A waste of space: Bulk of drive capacity still underutilized

Most companies can reclaim as much as 60% of their storage capacity with monitoring and thin provisioning tools

Near the turn of the century, data centers were only beginning to implement Fibre Channel storage-area networks (SAN), with most relying on direct-attached storage (DAS). Data utilization rates were abysmal, with data centers on average using just 25% to 30% of their hard disk drive capacity.

Despite Fibre Channel and IP SAN adoption and the advent of technologies such as thin provisioning, storage resource management, capacity reclamation and storage virtualization, storage utilization rates remain at 40% or lower. In other words, IT shops aren't using as much as 60% of their storage capacity, wasting electricity and floor space.

"Most people I talk to don't even know how many terabytes of capacity they have on the floor, much less what their utilization is. And a lot of them don't even know how they'd measure it if they could," said Andrew Reichman, an analyst at Forrester Research.

Without better use of storage management tools, users won't be able to track utilization and improve it, Reichman said.

Reichman is one of several industry analysts who believe storage utilization today still averages between 20% and 40%, mainly because thin provisioning and storage management applications with advanced reporting capabilities that could point to wasted storage assets aren't being used.

"It's a bit of a paradox," he said. "Users don't seem to be willing to spend the money to see what they have."

For an enterprise-class data center, comprehensive monitoring and reporting software can cost as little as $250,000 or as much as $1 million, and in many cases a full-time employee is needed to manage it, Reichman said.

Rick Clark, CEO of Aptare Inc., said most companies can reclaim large chunks of data center storage capacity because it was never used by applications in the first place. Aptare's main offering, StorageConsole, is used for backup and storage capacity reporting. It can show admins where and how storage is being utilized.

Clark said the main problem in data centers today is that there is no single way to view host servers, networks and storage to determine how efficiently assets are being used.

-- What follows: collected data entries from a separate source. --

/-- Settles O42: each micro-step by its operation and frame, and the four turns one after the other. -/
theorem usInitWiresTheBlock : Obligations.UsInitWiresTheBlock := by
  refine ⟨fun s hq => ?ui1, fun s hq => ?ui2, fun s hq => ?ui3, fun s ts hq hts => ?all⟩
  case ui1 =>
    exact ⟨_, microStep_ui1 hq, rfl, rfl, rfl, rfl, rfl, rfl, rfl,
      stepUI1_changesOnly s⟩
  case ui2 => exact ⟨_, microStep_ui2 hq, rfl, rfl, stepUI2_changesOnly s⟩
  case ui3 => exact ⟨_, microStep_ui3 hq, rfl, rfl, rfl, stepUI3_changesOnly s⟩
  case all =>
    have h₁ := step_issue hts decode_usInit hq (execUsInit_free (s := s.setTurns _) hq)
    have h₂ := step_main (s := (s.setTurns (.main :: .main :: .main :: ts)).goto .ui1) rfl (microStep_ui1 rfl)
    have hrun := (runFor_succ (n := 3) h₁).trans <| (runFor_succ h₂).trans <|
      (runFor_succ (step_main rfl (microStep_ui2 rfl))).trans <| runFor_one (step_main rfl (microStep_ui3 rfl))
    refine ⟨_, hrun, ?_, ?_, ?_, ?_, ?_, ?_, ?_, ?_, ?_, rfl, ?_, fun f hf => ?frame⟩
    case frame =>
      by_cases hseq : f = .seq
      · rw [hseq]
        exact hq.symm
      · exact ((s.setTurns_changesOnly _).trans <| (State.goto_changesOnly _ _).trans <|
          (State.setTurns_changesOnly _ _).trans <| (stepUI1_changesOnly _).trans <|
          (State.setTurns_changesOnly _ _).trans <| (stepUI2_changesOnly _).trans <|
          (State.setTurns_changesOnly _ _).trans <| stepUI3_changesOnly _) f (by simp_all)
    all_goals simp [stepUI1, stepUI2, stepUI3, State.trigPin, Config.cfgEdge]

/-- Settles O43: the two guards of the issue step. -/
theorem usReadDistanceIsIssued : Obligations.UsReadDistanceIsIssued := by
  refine fun s => ⟨fun hq hp => ⟨_, execUsReadDistance_free hq hp, rfl, s.goto_changesOnly _⟩, fun hnot => ?_⟩
  by_cases hq : s.seq = .none
  · simp [exec, execUsReadDistance, State.busy, hq, hnot.resolve_left fun h => h hq]
  · simp [exec, execUsReadDistance, State.busy, hq]

/-- Settles O44: three micro-steps, each by its operation and frame. -/
theorem triggerPulse : Obligations.TriggerPulse := by
  intro s hq
  have h₁ : ChangesOnly [.trig, .seq] s (stepRD1 s) := (s.setTrig_changesOnly _).trans (State.goto_changesOnly _ _)
  have h₂ : ChangesOnly [.seq] (stepRD1 s) (stepRD2 (stepRD1 s)) := State.goto_changesOnly _ _
  have h₃ : ChangesOnly [.trig, .seq] (stepRD2 (stepRD1 s)) (stepRD3 (stepRD2 (stepRD1 s))) :=
    (State.setTrig_changesOnly _ _).trans (State.goto_changesOnly _ _)
  refine ⟨_, _, _, microStep_rd1 hq, microStep_rd2 rfl, microStep_rd3 rfl, rfl, rfl, rfl, rfl, rfl, rfl, h₁, h₂,
    (h₁.trans (h₂.trans h₃)).mono (by decide), fun hd => ?_, fun hd => ?_⟩
  · simp [stepRD1, stepRD2, stepRD3, State.trigPin, hd]
  · simp [stepRD1, stepRD2, stepRD3, State.trigPin, hd]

Aptare's latest version of reporting software, StorageConsole 8, costs about $30,000 to $40,000 for small companies, $75,000 to $80,000 for midsize firms, and just over $250,000 for large enterprises.

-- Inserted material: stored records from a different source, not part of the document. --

/-- A unit has been written and compared equal: the log entry is the newest, or the commit moves to its next unit. -/
def unitWritten (u : UnitRun) (s : State) : State :=
  let s := { s with strand := { s.strand with data := wrBytes s.strand.data (64 * u.unit) u.bytes, writing := none,
                                              units := satAdd s.strand.units 1 0xFFFF } }
  if u.log then
    { s with strand := { s.strand with logQueue := s.strand.logQueue.drop 1 },
             err := { s.err with newest := some (u.unit - 0x1C00, leAt u.bytes 0 4) } }
  else
    match s.strand.run with
    | none => s
    | some r =>
      if r.clearing then { s with strand := { s.strand with run := none } }
      else if r.unit = 0 then
        let s := commitPoint r s
        { s with strand := { s.strand with run := if r.commit.record = 0 then some { r with clearing := true } else none } }
      else
        let next := if r.unit < bodyUnits r.commit.body then r.unit + 1 else 0
        { s with strand := { s.strand with run := some { r with unit := next } } }

/-- A unit has failed its comparison: it is written again up to twice more, then it fails (R684, R691). What it holds is
undefined: free bytes. -/
def unitDiffers (u : UnitRun) (s : State) : State :=
  let (bs, s) := s.freeBytes 64
  let s := { s with strand := { s.strand with data := wrBytes s.strand.data (64 * u.unit) bs } }
  if u.fails < 2 then { s with strand := { s.strand with writing := some { u with fails := u.fails + 1 } } }
  else
    let s := { s with strand := { s.strand with writing := none, verifyFails := satAdd s.strand.verifyFails 1 255 } }
    if u.log then { s with strand := { s.strand with logQueue := s.strand.logQueue.drop 1 } }
    else
      match s.strand.run with
      | none => s
      | some r => if r.clearing then { s with strand := { s.strand with run := none } } else commitFailed r s

/-- STRAND_UNIT_WRITTEN: a unit write and its read-back end (R684). A reset that waited for it is taken; else the commit in
progress goes on, unless an event-log entry waits, which goes first (R158, R686). -/
def strandUnitWritten (same : Bool) (s : State) : State :=
  match s.strand.writing with
  | none => s
  | some u =>
    let s := takeDelayed (if same then unitWritten u s else unitDiffers u s)
    if s.sys.inReset then s else startCommitUnit s

/-- STRAND_CONDITION_TIMEOUT: a unit has waited 1 s under the rule of R685. The waiting log entry is dropped and counted, or
the commit fails; a header that could not be cleared is no failed commit (R691, R692; log 88). -/
def strandTimeout (s : State) : State :=
  if s.strand.writing.isSome || s.unitMayStart then s
  else
    match s.strand.logQueue, s.strand.run with
    | _ :: t, _ => { s with strand := { s.strand with logQueue := t }, err := { s.err with suppressed := satAdd s.err.suppressed 1 0xFFFF } }
    | [], some r => if r.clearing then { s with strand := { s.strand with run := none } } else commitFailed r s
    | [], none =>
      match s.strand.commits with
      | c :: t =>
        let s := { s with strand := { s.strand with commits := t } }
        if decide (c.cause = .clear) then s else commitFailed { commit := c } s
      | [] => s

/-- STRAND_COMMIT (R690) -/
def execStrandCommit (s : State) : Host.Outcome State Fault Refusal := .next (inService s strandCommit)
/-- STRAND_UNIT_WRITTEN (R684) -/
def execStrandUnitWritten (same : Bool) (s : State) : Host.Outcome State Fault Refusal :=
  .next (inService s (strandUnitWritten same))
/-- STRAND_CONDITION_TIMEOUT (R685) -/
def execStrandConditionTimeout (s : State) : Host.Outcome State Fault Refusal := .next (inService s strandTimeout)
/-- EVENT_LOG_ENTRY (R623) -/
def execEventLogEntry (s : State) : Host.Outcome State Fault Refusal := .next (inService s startLogUnit)

/-! ### Recovery at start-up (R692, R693, R696) -/

/-- The Strand recovery step: copies in force, FALLBACK, the newest log entry, the calibration set in use and its source,
and the clearing of a second valid calibration copy (R692, R693, R696). -/
def strandRecovery (s : State) : State :=
  let st := s.strand.data
  let force := (List.range 5).map (slotInForce st)
  let fb := (List.range 5).foldl (fun (b : BitVec 5) r => if slotFallback st r then b ||| BitVec.ofNat 5 (2 ^ r) else b) 0
  let both := (slotValid st 0 0).isSome && (slotValid st 0 1).isSome
  let dflt := (s.image.records.find? (fun r => r.type == 6)).map (fun r => r.body)
  let (cal, src) := match slotInForce st 0, dflt with
    | some (t, _), _ => (slotBody st 0 t 24960, 0)
    | none, some b => (b, 1)
    | none, none => (romCal, 2)
  let s := { s with strand := { s.strand with recovered := true, inForce := force, fallback := fb, calSrc := src, cal := cal },
                    err := { s.err with logReady := true, newest := newestLog st } }
  let s := if both then requestCommit { record := 0, cause := .clear } s else s
  if src = 0 then s else raiseAlarm 8 s

/-- STR_WEAR: the largest write count and its region (R707). -/
def State.wear (s : State) : Nat × Nat :=
  let seqOf := fun r => match s.force r with
    | some (_, q) => q
    | none => 0
  let cnt := [(seqOf 0, 0), (ceilDiv (seqOf 1) 2, 1), (ceilDiv (seqOf 2) 2, 2), (ceilDiv (seqOf 3) 2, 3),
    (ceilDiv (seqOf 4) 2, 4), (ceilDiv (match s.err.newest with
      | some (_, q) => q
      | none => 0) 1024, 5)]
  let best := cnt.foldl (fun b c => if b.1 < c.1 then c else b) (0, 0)
  (min best.1 0xFFFFF, best.2)

/-! ### The reservoir measurement (R702, R703) -/

/-- Eight samples are held: C and its spread decide (R703). -/
def capBatch (s : State) : State :=
  let l := s.strand.samples
  let c := s.capMean
  let spread := l.foldl max 0 - l.foldl min (l.headD 0)
  if c < 1 || 10000000 < c then endLearn 3 s
  else if 5 * c < 100 * spread then { s with strand := { s.strand with samples := [], capStatus := 2 } }
  else requestCommit { record := 0, cause := .learn } s

/-- A capacitance sample from a Spring that qualifies: M metered, V_b and V_a in mV (R702). -/
def capSample (m vb va : Nat) (s : State) : State :=
  if s.strand.learn && s.strand.samples.length < 8 && 1000 ≤ m && va < vb then
    let c := (rhe (2 * m * 1000000 : Nat) (vb * vb - va * va)).toNat
    let s := { s with strand := { s.strand with lastUf := min c 0xFFFFFF, samples := c :: s.strand.samples } }
    if s.strand.samples.length = 8 then capBatch s else s
  else s

end Sys2Proof.Machine
end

"Our customers can see a return on the price of the software typically in about six months through better utilization rates and preventing the unnecessary purchase of storage," Clark said.

In many cases, companies buy more raw disk capacity than they need because the base cost of hard disk storage is pennies per gigabyte. But Reichman and others say that it's a fallacy to think that disk storage is cheap, because it costs money to manage and it eats up data center floor space and electricity.

"I start out every presentation with a slide showing it's a higher percentage of IT spending than any other area. Yes, the dollar-per-gigabyte [cost] has gotten cheaper, but application data growth rates are tremendous," Reichman said. "Saving 100TB of capacity out of a storage environment represents $1 million."

The problem of capacity underutilization is as old as digital data storage itself. Traditionally, business units have asked storage admins for more capacity than an application would need, to ensure that they wouldn't run out.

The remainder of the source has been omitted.